**TASK OBJECTIVE**. Restate word for word the entries below, starting with the line with "theorem State.felt_cases (h" and continuing through the line with "to R449). -/". Include both of those lines and no others.

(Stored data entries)
-- ==== Sys2Proof/Machine/Step.lean ====
section
/-! DEFINITION. The step: the command at the front of the queue; on an empty queue the block idles (log entry 3). -/

namespace Sys2Proof.Machine

/-- Take the command at the front of the queue and answer its outcome on the state with the queue's rest. -/
def step (s : State) : Host.Outcome State Fault Refusal :=
  match s.pending with
  | [] => .next s
  | c :: rest => exec c { s with pending := rest }

/-- The state with the command that a word spells put at the front of its queue; unchanged where the word spells none. -/
def State.withFetchWord (s : State) (nbits w : Nat) : State :=
  match decodeTableWord nbits w with
  | some c => { s with pending := c :: s.pending }
  | none => s

end Sys2Proof.Machine
end

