/-- For every query of R443 that R438 admits: the answer has status 0 and the payload that its row names (identity, status
window, points, records in order from the number asked, counters, file bytes, bank bytes, echoed data), and beside the
response, and the session's idle time, nothing changes. SELFTEST and JOB_STATUS also use up the free values that they
answer (log entry 6). -/
def Obligations.QueriesAreAnswered : Prop :=
  ∀ (s : State) (r : Req), let u (c : CmdSpec) := s.touch c r
    let ans (c : CmdSpec) (p : List Byte) : Host.Outcome State Fault Refusal := .next ((u c).answered c r p)
    let o (c : CmdSpec) : Prop := s.admits c r = true
    (o cmdGetIdentity → exec (.getIdentity r) s = ans cmdGetIdentity (s.identBytes ++
      beBytes (if s.sca.ident then Config.identKey s.sca.identN else (0 : BitVec 776)).toNat 97)) ∧
    (o cmdGetStatus → exec (.getStatus r) s = ans cmdGetStatus (windowHead s.hpi.win)) ∧
    (o cmdGetHealth → exec (.getHealth r) s = ans cmdGetHealth
      ((List.range 128).flatMap (fun k => leBytes (s.seen (0xF0000 + k)).value.toNat 8))) ∧
    (o cmdSelftest → ∃ w : BitVec 32, exec (.selftest r) s = .next (({ u cmdSelftest with free := s.free + 1 } : State).answered cmdSelftest r
      (leBytes w.toNat 4 ++ leBytes s.hpi.win.health.toNat 4))) ∧
    (o cmdCounters → exec (.counters r) s = ans cmdCounters (leBytes (s.hpi.errOwned + 65536 * s.hpi.errUnmap) 4 ++
      leBytes (u cmdCounters).svc.sessions.length 4 ++ leBytes s.svc.sigFails 4 ++ leBytes s.svc.refused 4)) ∧
    (∀ d : List Byte, o (cmdEcho d) → exec (.echo r d) s = ans (cmdEcho d) d) ∧
    (o cmdTimeGet → exec (.timeGet r) s = ans cmdTimeGet (leBytes (s.tsu.ns / 1000000000) 8 ++ leBytes (s.tsu.ns % 1000000000) 4 ++
      leBytes s.tsu.gen.toNat 2 ++ leBytes s.tsu.st 2 ++ leBytes ((estNow s.tsu).getD (2 ^ 64 - 1)) 8 ++
      leBytes (BitVec.ofInt 64 (s.tsu.pend.getD 0)).toNat 8)) ∧
    (o cmdPairInfo → exec (.pairInfo r) s = ans cmdPairInfo (leBytes s.pairStatusWord 4 ++ leBytes s.hatStatusWord 4 ++
      leBytes s.pair.ppart.toNat 4 ++ leBytes s.pair.pfw.toNat 4 ++ leBytes s.pair.pblock.toNat 16)) ∧
    (o cmdBlockInfo → exec (.blockInfo r) s = ans cmdBlockInfo (leBytes ((s.store.cur.map Block.blockId).getD 0).toNat 16 ++
      leBytes ((s.store.prev.map Block.blockId).getD 0).toNat 16 ++ leBytes ((s.store.xfer.map Xfer.idv).getD 0).toNat 16 ++
      leBytes (stagedState s.store.xfer s.store.checked + 4 * boolNat s.store.prev.isSome + 8 * boolNat s.store.conv) 4)) ∧
    (o cmdUpdInfo → exec (.updInfo r) s = ans cmdUpdInfo (leBytes s.upd.stage 4 ++ leBytes ((s.upd.pkg.map Package.toVer).getD 0).toNat 4 ++
      leBytes s.life.fwVer.toNat 4 ++ leBytes s.upd.altVer.toNat 4 ++ leBytes (confCode s.upd) 4 ++ leBytes s.windowLeft 4 ++
      leBytes s.upd.matches_ 4 ++ leBytes s.upd.lastFail 4 ++ leBytes s.sca.secLvl 4)) ∧
    (o cmdHoodInfo → exec (.hoodInfo r) s = ans cmdHoodInfo
      ((List.range 10).flatMap (fun k => leBytes (s.seen (0xF02C0 + k)).value.toNat 8))) ∧
    (∀ l : List Nat, o (cmdPointRead l) →
      exec (.pointRead r l) s = ans (cmdPointRead l) (leBytes l.length 4 ++ l.flatMap (fun i => pointBytes (s.seen i)))) ∧
    (∀ f n : Nat, o (cmdRangeRead f n) →
      exec (.rangeRead r f n) s = ans (cmdRangeRead f n) (leBytes n 4 ++ (List.range n).flatMap (fun i => pointBytes (s.seen (f + i))))) ∧
    (∀ f : Nat, o (cmdForceList f) → exec (.forceList r f) s = ans (cmdForceList f)
      (leBytes ((s.sig.forces.drop f).take 126).length 4 ++ ((s.sig.forces.drop f).take 126).flatMap forceBytes)) ∧
    (o cmdEvrInfo → exec (.evrInfo r) s = ans cmdEvrInfo (evrInfoBytes s.evr)) ∧
    (∀ q n : Nat, o (cmdEvrRead q n) → exec (.evrRead r q n) s = ans (cmdEvrRead q n)
      ((((sortBy (·.seq) (s.evr.mem.map (·.2))).filter (fun x => decide (q ≤ x.seq))).take n).flatMap recAll)) ∧
    (∀ k : Nat, o (cmdTombRead k) → exec (.tombRead r k) s = ans (cmdTombRead k)
      (match at! s.evr.tomb k with | some (x, _) => recAll x | none => List.replicate 256 0#8)) ∧
    (∀ q : Nat, o (cmdDrcList q) → exec (.drcList r q) s = ans (cmdDrcList q)
      (((s.drc.recs.filter (fun x => decide (q ≤ x.recno))).take 63).flatMap drcHeader)) ∧
    (∀ (j f b : Nat) (x : DrcRec × ComOpts), o (cmdDrcFile j f b) → s.exported j = some x →
      exec (.drcFile r j f b) s = ans (cmdDrcFile j f b) (((Config.comtrade (s.comtrade x.1 x.2) f).drop b).take 4032)) ∧
    (∀ k b n : Nat, o (cmdSnapRead k b n) → exec (.snapRead r k b n) s =
      ans (cmdSnapRead k b n) (((bankBytes (at! s.hpi.banks k)).drop b).take n)) ∧
    ∀ (n : Nat) (j : Job), o (cmdJobStatus n) → s.svc.jobs.find? (fun j => j.no == n) = some j → ∃ (pr : BitVec 16) (fi : Nat) (re : BitVec 64),
      (j.state ≠ 1 → fi = j.final ∧ re = j.result) ∧ (j.armed = true → re = j.result) ∧
      exec (.jobStatus r n) s = .next (({ u (cmdJobStatus n) with free := s.free + 2 } : State).answered (cmdJobStatus n) r
        (leBytes j.state 1 ++ leBytes 0 1 ++ leBytes pr.toNat 2 ++ leBytes fi 2 ++ leBytes 0 2 ++ leBytes re.toNat 8))

/-- A force, a group, mode, simulation or point write, a control, a slot reset, a trigger, and the cancel of an armed
Hood, admitted by R438 with a valid NTICK and no code of its own against it, is queued with its operands for the named
tick, and its mailbox stays the engine's until the answer. TIME_STEP arms the clock's step and HOOD_SWAP the Hood at
once for their tick. HANDOVER plans H and answers it; UTC_OFS_SET sets the offset; ENGINE_RESET and TO_WAITING make
the engine leave with their cause; PIN_FIRE fires, SNAP_RELEASE frees a bank, EVR_CLEAR waits for the next tick,
DRC_DELETE removes an idle record. -/
def Obligations.OperatorCommandsTakeEffect : Prop :=
  ∀ (s : State) (r : Req), let u (c : CmdSpec) := s.touch c r
    let q (c : CmdSpec) (n : Nat) (a : Act) : Host.Outcome State Fault Refusal := .next (s.queued c r n a)
    let o (c : CmdSpec) : Prop := s.admits c r = true
    let tk (n : Nat) : Nat := if n = 0 then s.logic.ltc + 1 else n
    let ok (n : Nat) : Prop := n = 0 ∨ s.logic.ltc < n ∧ n ≤ s.logic.ltc + 576000
    (∀ n p qv v, let c := cmdForceSet n p qv v
      o c → ok n → (u c).forceCode (tk n) p qv v = 0 → exec (.forceSet r n p qv v) s = q c (tk n) (.forceSet p qv v)) ∧
    (∀ n p, let c := cmdForceRelease n p
      o c → (u c).releaseCode p = 0 → ok n → exec (.forceRelease r n p) s = q c (tk n) (.forceRelease p)) ∧
    (∀ n g, let c := cmdGroupSwitch n g
      o c → s.block.selector = none → ok n → exec (.groupSwitch r n g) s = q c (tk n) (.groupSwitch g)) ∧
    (∀ n t m, let c := cmdModeSet n t m
      o c → s.absentBay t = false → ok n → exec (.modeSet r n t m) s = q c (tk n) (.modeSet t m)) ∧
    (∀ n b, let c := cmdSimSet n (boolNat b)
      o c → ok n → exec (.simSet r n (boolNat b)) s = q c (tk n) (.simSet b)) ∧
    (∀ n p v, let c := cmdPointWrite (s.valueCoded p v) n p v
      o c → s.pointOpen p = true → ok n → exec (.pointWrite r n p v) s = q c (tk n) (.pointWrite p v)) ∧
    (∀ n k v w, let c := cmdCtlOperate n k v w
      o c → s.slotThere k = true → ok n → exec (.ctlOperate r n k v w) s = q c (tk n) (.ctlOperate k v w none)) ∧
    (∀ k v w, let c := cmdCtlSelect k v w
      o c → s.slotThere k = true → exec (.ctlSelect r k v w) s = q c (tk 0) (.ctlSelect k v w none)) ∧
    (∀ k w, let c := cmdCtlCancel k w
      o c → s.slotThere k = true → exec (.ctlCancel r k w) s = q c (tk 0) (.ctlCancel k w)) ∧
    (∀ n k i, let c := cmdSlotReset n k i
      o c → s.slotThere k = true → ok n → exec (.slotReset r n k i) s = q c (tk n) (.slotReset k i)) ∧
    (∀ n p, let c := cmdDrcTrigger n p
      o c → (at! s.block.plans p).use = true → ok n → exec (.drcTrigger r n p) s = q c (tk n) (.drcTrigger p)) ∧
    (∀ n m, let c := cmdHoodCancel n
      o c → s.hood.armed = some m → tk n < m → s.partnerBusy = false → ok n → exec (.hoodCancel r n) s = q c (tk n) .hoodCancel) ∧
    (∀ n h, let c := cmdHoodSwap n
      let m := if n = 0 then s.logic.ltc + 48 else n
      o c → s.hood.held = some h → s.hood.loaded = true → s.hood.armed = none → s.partnerBusy = false → s.swapCode h m = 0 →
      ∃ t, exec (.hoodSwap r n) s = .next t ∧ t = { s.queued c r m .hoodSwap with hood := { s.hood with armed := some m, swapped := false } }) ∧
    (∀ n sec nsec, let c := cmdTimeStep n 1 sec nsec
      let m := if n = 0 then s.logic.ltc + 2 else n
      let w : Int := sec * 1000000000 + nsec
      o c → stepCode s.block.time.jump s.logic.ltc m 1 w s.tsu = 0 →
      ∃ t, exec (.timeStep r n 1 sec nsec) s = .next t ∧ t = { s.queued c r m (.timeStep (w.tdiv 1000000000) (w.tmod 1000000000)) with
        tsu := { s.tsu with arm := true, stepAt := s.tsu.statTick + (m - s.logic.ltc), stepSec := w.tdiv 1000000000, stepNsec := w.tmod 1000000000 } }) ∧
    (∀ n, let c := cmdUtcOfsSet n
      o c → n ≤ 255 → exec (.utcOfsSet r n) s = .next (({ u c with
        tsu := { s.tsu with utcOfs := some n }, sca := { s.sca with utc := some n } } : State).answered c r [])) ∧
    (∀ n w, let c := cmdHandover n
      let h := if n = 0 then s.logic.ltc + 48 else n
      o c → s.life.role = 1 → s.handoverCode h w = 0 → ∃ id, exec (.handover r n w) s = .next (({ u c with pair := { s.pair with
        ho := some { at_ := h, id := id }, hoA := false } } : State).answered c r [] (ntick := h))) ∧
    (let c := cmdEngineReset; o c → exec (.engineReset r) s = .next (({ u c with
      life := { s.life with leaving := true, resetCause := 0x10001, sickTicks := some (if s.life.role = 1 then s.life.sickTicks.getD 0 else 20) }
      hat := { s.hat with taken := s.life.sickTicks.isSome && s.hat.taken } } : State).answered c r [])) ∧
    (let c := cmdToWaiting; o c → exec (.toWaiting r) s = .next (({ u c with
      life := { s.life with leaving := true, resetCause := 0x10002, sickTicks := some (if s.life.role = 1 then s.life.sickTicks.getD 0 else 20) }
      hat := { s.hat with taken := s.life.sickTicks.isSome && s.hat.taken } } : State).answered c r [])) ∧
    (∀ n, o cmdPinFire → exec (.pinFire r n) s = .next (((u cmdPinFire).pin 0x01 n false).answered cmdPinFire r [])) ∧
    (∀ k, let c := cmdSnapRelease k
      o c → exec (.snapRelease r k) s = .next (({ u c with hpi := { (u c).hpi with
        banks := s.hpi.banks.modify k (fun b => { b with full := false }) } } : State).answered c r [])) ∧
    (let c := cmdEvrClear; o c → s.evr.state ≠ 2 → s.evr.clearReq = none → ∃ key fp, exec (.evrClear r) s = .next (({ u c with
        evr := { s.evr with clearReq := some (key, fp, s.logic.ltc + 1, r.tag) }
        svc := { (u c).svc with waits := s.svc.waits ++ [(r.carrier, 0x0703, r.tag, r.session)] } } : State).held c r)) ∧
    ∀ n x, let c := cmdDrcDelete n
      o c → s.drc.rec_ n = some x → x.state ≠ 1 → x.exporting = false → exec (.drcDelete r n) s = .next (({ u c with
        drc := { s.drc with recs := s.drc.recs.filter (fun y => y.recno != n) } } : State).answered c r [])
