/-! Using a free value up touches the counter only. -/

@[simp] theorem State.used_pending (s : State) : (s.used).pending = s.pending := rfl
@[simp] theorem State.used_sig (s : State) : (s.used).sig = s.sig := rfl
@[simp] theorem State.used_life (s : State) : (s.used).life = s.life := rfl
@[simp] theorem State.used_tsu (s : State) : (s.used).tsu = s.tsu := rfl
@[simp] theorem State.used_afe (s : State) : (s.used).afe = s.afe := rfl
@[simp] theorem State.used_pbi (s : State) : (s.used).pbi = s.pbi := rfl
@[simp] theorem State.used_phe (s : State) : (s.used).phe = s.phe := rfl
@[simp] theorem State.used_elems (s : State) : (s.used).elems = s.elems := rfl
@[simp] theorem State.used_flus (s : State) : (s.used).flus = s.flus := rfl
@[simp] theorem State.used_slots (s : State) : (s.used).slots = s.slots := rfl
@[simp] theorem State.used_schemes (s : State) : (s.used).schemes = s.schemes := rfl
@[simp] theorem State.used_logic (s : State) : (s.used).logic = s.logic := rfl
@[simp] theorem State.used_hood (s : State) : (s.used).hood = s.hood := rfl
@[simp] theorem State.used_fio (s : State) : (s.used).fio = s.fio := rfl
@[simp] theorem State.used_drc (s : State) : (s.used).drc = s.drc := rfl
@[simp] theorem State.used_evr (s : State) : (s.used).evr = s.evr := rfl
@[simp] theorem State.used_hat (s : State) : (s.used).hat = s.hat := rfl
@[simp] theorem State.used_wit (s : State) : (s.used).wit = s.wit := rfl
@[simp] theorem State.used_pair (s : State) : (s.used).pair = s.pair := rfl
@[simp] theorem State.used_hpi (s : State) : (s.used).hpi = s.hpi := rfl
@[simp] theorem State.used_svc (s : State) : (s.used).svc = s.svc := rfl
@[simp] theorem State.used_cp (s : State) : (s.used).cp = s.cp := rfl
@[simp] theorem State.used_store (s : State) : (s.used).store = s.store := rfl
@[simp] theorem State.used_upd (s : State) : (s.used).upd = s.upd := rfl
@[simp] theorem State.used_sca (s : State) : (s.used).sca = s.sca := rfl
@[simp] theorem State.used_psu (s : State) : (s.used).psu = s.psu := rfl
@[simp] theorem State.used_blk (s : State) : (s.used).blk = s.blk := rfl
@[simp] theorem State.used_view (s : State) : (s.used).view = s.view := rfl
@[simp] theorem State.used_done (s : State) : (s.used).done = s.done := rfl
@[simp] theorem State.used_out (s : State) : (s.used).out = s.out := rfl
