-- ==== Sys2Proof/Laws/Ops.lean ====
section
/-! SUPPORT. What the shared operations can do, said once for each: a later proof cites these and does not unfold them. -/

namespace Sys2Proof

/-! The Block store (R493, R498). -/

/-- A slot that is written reads as written (R493). -/
@[simp] theorem Store.slot_put (k : Fin 4) (y : StoreSlot) (x : Store) : (x.put (some k) y).slot (some k) = y := by
  obtain ⟨k, hk⟩ := k
  exact Vector.getElem_set_self hk
/-- A write of one slot leaves the others. -/
theorem Store.slot_put_ne {j k : Fin 4} (h : k ≠ j) (y : StoreSlot) (x : Store) : (x.put (some k) y).slot (some j) = x.slot (some j) := by
  obtain ⟨j, hj⟩ := j
  obtain ⟨k, hk⟩ := k
  exact Vector.getElem_set_ne hk hj (by simpa using h)
/-- A new Block never takes the slot of the current one. -/
theorem Store.freeSlot_ne (x : Store) : x.curAt ≠ some x.freeSlot := by
  unfold Store.freeSlot
  generalize ho : (List.finRange 4).filter (fun k => x.curAt != some k) = o
  have hm : ∀ k ∈ o, x.curAt ≠ some k := by subst ho; simp
  have hne : o ≠ [] := by
    subst ho
    rcases x.curAt with _ | k
    · decide
    · revert k; decide
  dsimp only
  generalize hl : o.filter _ ++ o.filter _ ++ o = l
  have hlm : ∀ k ∈ l, k ∈ o := by
    subst hl
    simp only [List.mem_append, List.mem_filter]
    rintro k ((h | h) | h)
    exacts [h.1, h.1, h]
  rcases l with _ | ⟨a, l⟩
  · simp_all
  · exact hm a (hlm a (by simp))

/-- A Block taken is current. -/
@[simp] theorem Store.take_cur (b : Block) (c : List Hood) (x : Store) : (x.take b c).cur = some b := by
  simp only [Store.cur, Store.take]
  exact congrArg StoreSlot.blk (x.slot_put x.freeSlot _)

/-- The Block it replaces is previous (R498). -/
@[simp] theorem Store.take_prev (b : Block) (c : List Hood) (x : Store) : (x.take b c).prev = x.cur := by
  simp only [Store.cur, Store.prev, Store.take]
  cases h : x.curAt with
  | none => rfl
  | some j =>
    have : x.freeSlot ≠ j := fun e => x.freeSlot_ne (by rw [h, e])
    exact congrArg StoreSlot.blk (x.slot_put_ne this _)

/-- An exchange makes the previous Block current (R498). -/
@[simp] theorem Store.exchange_cur (x : Store) : x.exchange.cur = x.prev := by
  simp only [Store.cur, Store.prev, Store.exchange]
  cases h : x.prevAt with
  | none => rfl
  | some j => exact (congrArg StoreSlot.blk (x.slot_put j { x.slot (some j) with chain := [], marked := 0 })).trans rfl

/-- An exchange makes the current Block previous (R498). -/
@[simp] theorem Store.exchange_prev (x : Store) : x.exchange.prev = x.cur := by
  simp only [Store.cur, Store.prev, Store.exchange]
  cases hp : x.prevAt with
  | none => rfl
  | some j =>
    cases hc : x.curAt with
    | none => rfl
    | some i =>
      by_cases h : j = i
      · subst h; exact (congrArg StoreSlot.blk (x.slot_put j { x.slot (some j) with chain := [], marked := 0 })).trans rfl
      · exact congrArg StoreSlot.blk (x.slot_put_ne h _)

end Sys2Proof

namespace Sys2Proof.Machine

/-- Everything that a mailbox command can do (R438): nothing, where the request does not reach the MP; a refusal with
the first failing check's status, or with the command's own; or the command's effect, answered later or at once. -/
theorem State.command_cases (c : CmdSpec) (r : Req) (go : State → Except Nat Ans) (s : State) :
    (s.reached r.carrier = false ∧ s.command c r go = s) ∨
    (s.reached r.carrier = true ∧
      (((s.touch c r).verdict c r ≠ 0 ∧ s.command c r go =
          (s.touch c r).refuse c r ((s.touch c r).verdict c r) ((s.touch c r).sigFailed c r)) ∨
       ((s.touch c r).verdict c r = 0 ∧
        ((∃ e, go (s.touch c r) = .error e ∧ s.command c r go =
            (s.touch c r).refuse c r e (c.op == 0x0102 && e == 0x0102 && ((s.touch c r).session r).isSome)) ∨
         ∃ a, go (s.touch c r) = .ok a ∧
          ((a.later = true ∧ s.command c r go = (a.s.markTag c r).own r.carrier) ∨
           (a.later = false ∧ s.command c r go = (a.s.markTag c r).respond r.carrier.reply
              { status := a.status, opcode := c.op, tag := r.tag, session := r.session, ntick := a.ntick, payload := a.payload })))))) := by
  unfold State.command
  by_cases hm : s.reached r.carrier = true
  · refine .inr ⟨hm, ?_⟩
    simp only [hm, Bool.not_true, if_false, Bool.false_eq_true]
    by_cases hv : (s.touch c r).verdict c r = 0
    · refine .inr ⟨hv, ?_⟩
      simp only [hv]
      cases hg : go (s.touch c r) with
      | error e => exact .inl ⟨e, rfl, rfl⟩
      | ok a => cases hl : a.later <;> exact .inr ⟨a, rfl, by simp [hl]⟩
    · refine .inl ⟨hv, ?_⟩
      split
      · next h => exact absurd h hv
      · rfl
  · exact .inl ⟨by simpa using hm, by simp [hm]⟩

/-- The status of the first failing check is one of three, or 0 where all pass (R438). -/
theorem State.verdict_cases (c : CmdSpec) (r : Req) (s : State) :
    s.verdict c r = 0 ∨ s.verdict c r = 0x0101 ∨ s.verdict c r = 0x0102 ∨ s.verdict c r = 0x0103 := by
  unfold State.verdict
  split
  · simp
  · split
    · simp
    · split <;> simp

/-- Taking a role: nothing where it is held already, else the role and its record (R43, R475). -/
theorem State.setRole_cases (n : Nat) (s : State) :
    (n = s.life.role ∧ s.setRole n = s) ∨
    (n ≠ s.life.role ∧ s.setRole n = { s with life := { s.life with role := n }
                                              evr := { s.evr with localEv := s.evr.localEv ++ [roleEvent s.life.role n] } }) := by
  unfold State.setRole
  split
  · next h => exact .inl ⟨h, rfl⟩
  · next h => exact .inr ⟨h, rfl⟩

/-- A role taken is the role held. -/
@[simp] theorem State.setRole_role (n : Nat) (s : State) : (s.setRole n).life.role = n := by
  obtain ⟨h, e⟩ | ⟨-, e⟩ := s.setRole_cases n <;> rw [e]
  exact h.symm

/-- Leaving Waiting takes one of the roles that R43 gives, or none. -/
theorem State.takeRole_cases (s : State) :
    s.takeRole = s ∨ s.takeRole = s.setRole 4 ∨ s.takeRole = s.setRole 6 ∨ s.takeRole = s.setRole 1 ∨ s.takeRole = s.setRole 5 := by
  unfold State.takeRole
  split
  · simp
  · split
    · simp
    · simp
    · split
      · simp
      · split <;> simp

/-- A reset that is due is the reset of R44, else nothing happens. -/
theorem State.resetIfDue_cases (s : State) :
    (s.resetDue = false ∧ s.resetIfDue = s) ∨
    (s.resetDue = true ∧ s.resetIfDue = s.resetHealth) := by
  unfold State.resetIfDue
  cases s.resetDue <;> simp

/-- A grant of the present tick is taken back where the tick has seen one, else nothing happens (R46). -/
theorem State.undoGrant_cases (s : State) :
    (s.hat.was = none ∧ s.undoGrant = s) ∨
    (∃ r, s.hat.was = some r ∧ s.undoGrant.life.role = r ∧ s.undoGrant.hat.latch = false ∧ s.undoGrant.fio.en = false) := by
  unfold State.undoGrant
  cases h : s.hat.was with
  | none => simp
  | some r => exact .inr ⟨r, rfl, rfl, rfl, by simp [State.enableStep, Hat.enable, setEnable]; split <;> simp_all [enableClear]⟩

/-- A cause makes an engine unhealthy once; later ones change nothing (R44). -/
theorem State.unhealthy_of_sick {s : State} (h : s.life.healthy = false) (cause : Nat) : s.unhealthy cause = s := by
  simp [State.unhealthy, h]

/-- What any reset leaves: Waiting, the clock stopped, the port closed, the latch and the outputs off (R43, R44). -/
theorem State.resetEngine_off (cause : Nat) (s : State) :
    (s.resetEngine cause).life.role = 0 ∧ (s.resetEngine cause).life.booted = false ∧ (s.resetEngine cause).tsu.run = false ∧
    (s.resetEngine cause).hpi.magic = false ∧ (s.resetEngine cause).hat.latch = false ∧ (s.resetEngine cause).fio.en = false ∧
    (s.resetEngine cause).blk = none ∧ (s.resetEngine cause).pending = s.pending ∧ (s.resetEngine cause).free = s.free :=
  ⟨rfl, rfl, rfl, rfl, rfl, rfl, rfl, rfl, rfl⟩

/-- Everything that a Felt frame can do (R390): the first good copy has its effect on a state in which the partner is heard; a copy with a
wrong CRC counts an error of its lane; any other changes nothing. -/
theorem State.felt_cases (h : FeltHdr) (f : State → State) (s : State) :
    (s.feltTakes h = true ∧ s.felt h f = f (s.hear h)) ∨
    (s.feltTakes h = false ∧ h.crcOk = false ∧ h.laneUp s.pair = true ∧
      s.felt h f = { s with pair := { s.pair with laneErr := s.pair.laneErr.modify h.lane.val (· + 1) } }) ∨
    (s.feltTakes h = false ∧ (h.crcOk = true ∨ h.laneUp s.pair = false) ∧ s.felt h f = s) := by
  cases ht : s.feltTakes h <;> cases hl : h.laneUp s.pair <;> cases hc : h.crcOk <;> simp_all [State.felt]

/-- A write of TSU_INC in its range takes the value from its edge on; any other is ignored and noted (R350). -/
theorem writeInc_cases (v : BitVec 64) (n : Nat) (t : Tsu) :
    (incNom - incHalf ≤ v.toNat % 2 ^ 40 ∧ v.toNat % 2 ^ 40 ≤ incNom + incHalf ∧ writeInc v n t = setInc n (v.toNat % 2 ^ 40) t) ∨
    (¬ (incNom - incHalf ≤ v.toNat % 2 ^ 40 ∧ v.toNat % 2 ^ 40 ≤ incNom + incHalf) ∧ writeInc v n t = { t with incRej := true }) := by
  by_cases h : incNom - incHalf ≤ v.toNat % 2 ^ 40 ∧ v.toNat % 2 ^ 40 ≤ incNom + incHalf
  · exact .inl ⟨h.1, h.2, if_pos h⟩
  · exact .inr ⟨h, if_neg h⟩

/-- A change of TSU_INC moves the tick's start and nothing else. -/
theorem setInc_frame (n x : Nat) (t : Tsu) :
    setInc n x t = { t with clk := (setInc n x t).clk, inc := x, incAt := (setInc n x t).incAt } := rfl

/-- A Pin touches the host port, the counts of what leaves, and, where it is forwarded, the Felt link's (R446 to R449). -/
theorem State.pinBack_frame (src : BitVec 6) (cycle : Nat) (deferred : Bool) (back : Nat) (s : State) :
    ∃ (h : Hpi) (n f : Nat) (o : List Emit), s.pinBack src cycle deferred back =
      { s with hpi := h, pair := { s.pair with feltSeq := n }, free := f, out := o } := by
  unfold State.pinBack
  dsimp only
  split
  · exact ⟨_, _, _, _, rfl⟩
  · split
    · exact ⟨_, _, _, _, rfl⟩
    · exact ⟨_, _, _, _, rfl⟩
    · split
      · exact ⟨_, _, _, _, rfl⟩
      · exact ⟨_, _, _, _, rfl⟩

/-- The Pin of a pending action of the witness, where there is one, touches no more than a Pin. -/
theorem State.witPin_frame (a : Nat) (s : State) :
    ∃ (h : Hpi) (n f : Nat) (o : List Emit), s.witPin a = { s with hpi := h, pair := { s.pair with feltSeq := n }, free := f, out := o } := by
  unfold State.witPin
  split
  · exact s.pinBack_frame _ _ _ _
  · exact ⟨_, _, _, _, rfl⟩

/-- A fall-back that has waited in role 1 takes place, or nothing does (R508). -/
theorem State.fallDue_cases (s : State) :
    (s.upd.fallPend = true ∧ s.upd.confirmed = false ∧ s.life.role ≠ 1 ∧ s.psu.failed = false ∧ s.fallDue = s.fallBack) ∨
    ((s.upd.fallPend = false ∨ s.upd.confirmed = true ∨ s.life.role = 1 ∨ s.psu.failed = true) ∧ s.fallDue = s) := by
  unfold State.fallDue
  cases s.upd.fallPend <;> cases s.upd.confirmed <;> cases s.psu.failed <;> by_cases h : s.life.role = 1 <;> simp [h]

end Sys2Proof.Machine
end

**ANSWER**.
theorem State.felt_cases (h : FeltHdr) (f : State → State) (s : State) :
    (s.feltTakes h = true ∧ s.felt h f = f (s.hear h)) ∨
    (s.feltTakes h = false ∧ h.crcOk = false ∧ h.laneUp s.pair = true ∧
      s.felt h f = { s with pair := { s.pair with laneErr := s.pair.laneErr.modify h.lane.val (· + 1) } }) ∨
    (s.feltTakes h = false ∧ (h.crcOk = true ∨ h.laneUp s.pair = false) ∧ s.felt h f = s) := by
  cases ht : s.feltTakes h <;> cases hl : h.laneUp s.pair <;> cases hc : h.crcOk <;> simp_all [State.felt]

/-- A write of TSU_INC in its range takes the value from its edge on; any other is ignored and noted (R350). -/
theorem writeInc_cases (v : BitVec 64) (n : Nat) (t : Tsu) :
    (incNom - incHalf ≤ v.toNat % 2 ^ 40 ∧ v.toNat % 2 ^ 40 ≤ incNom + incHalf ∧ writeInc v n t = setInc n (v.toNat % 2 ^ 40) t) ∨
    (¬ (incNom - incHalf ≤ v.toNat % 2 ^ 40 ∧ v.toNat % 2 ^ 40 ≤ incNom + incHalf) ∧ writeInc v n t = { t with incRej := true }) := by
  by_cases h : incNom - incHalf ≤ v.toNat % 2 ^ 40 ∧ v.toNat % 2 ^ 40 ≤ incNom + incHalf
  · exact .inl ⟨h.1, h.2, if_pos h⟩
  · exact .inr ⟨h, if_neg h⟩

/-- A change of TSU_INC moves the tick's start and nothing else. -/
theorem setInc_frame (n x : Nat) (t : Tsu) :
    setInc n x t = { t with clk := (setInc n x t).clk, inc := x, incAt := (setInc n x t).incAt } := rfl

/-- A Pin touches the host port, the counts of what leaves, and, where it is forwarded, the Felt link's (R446 to R449). -/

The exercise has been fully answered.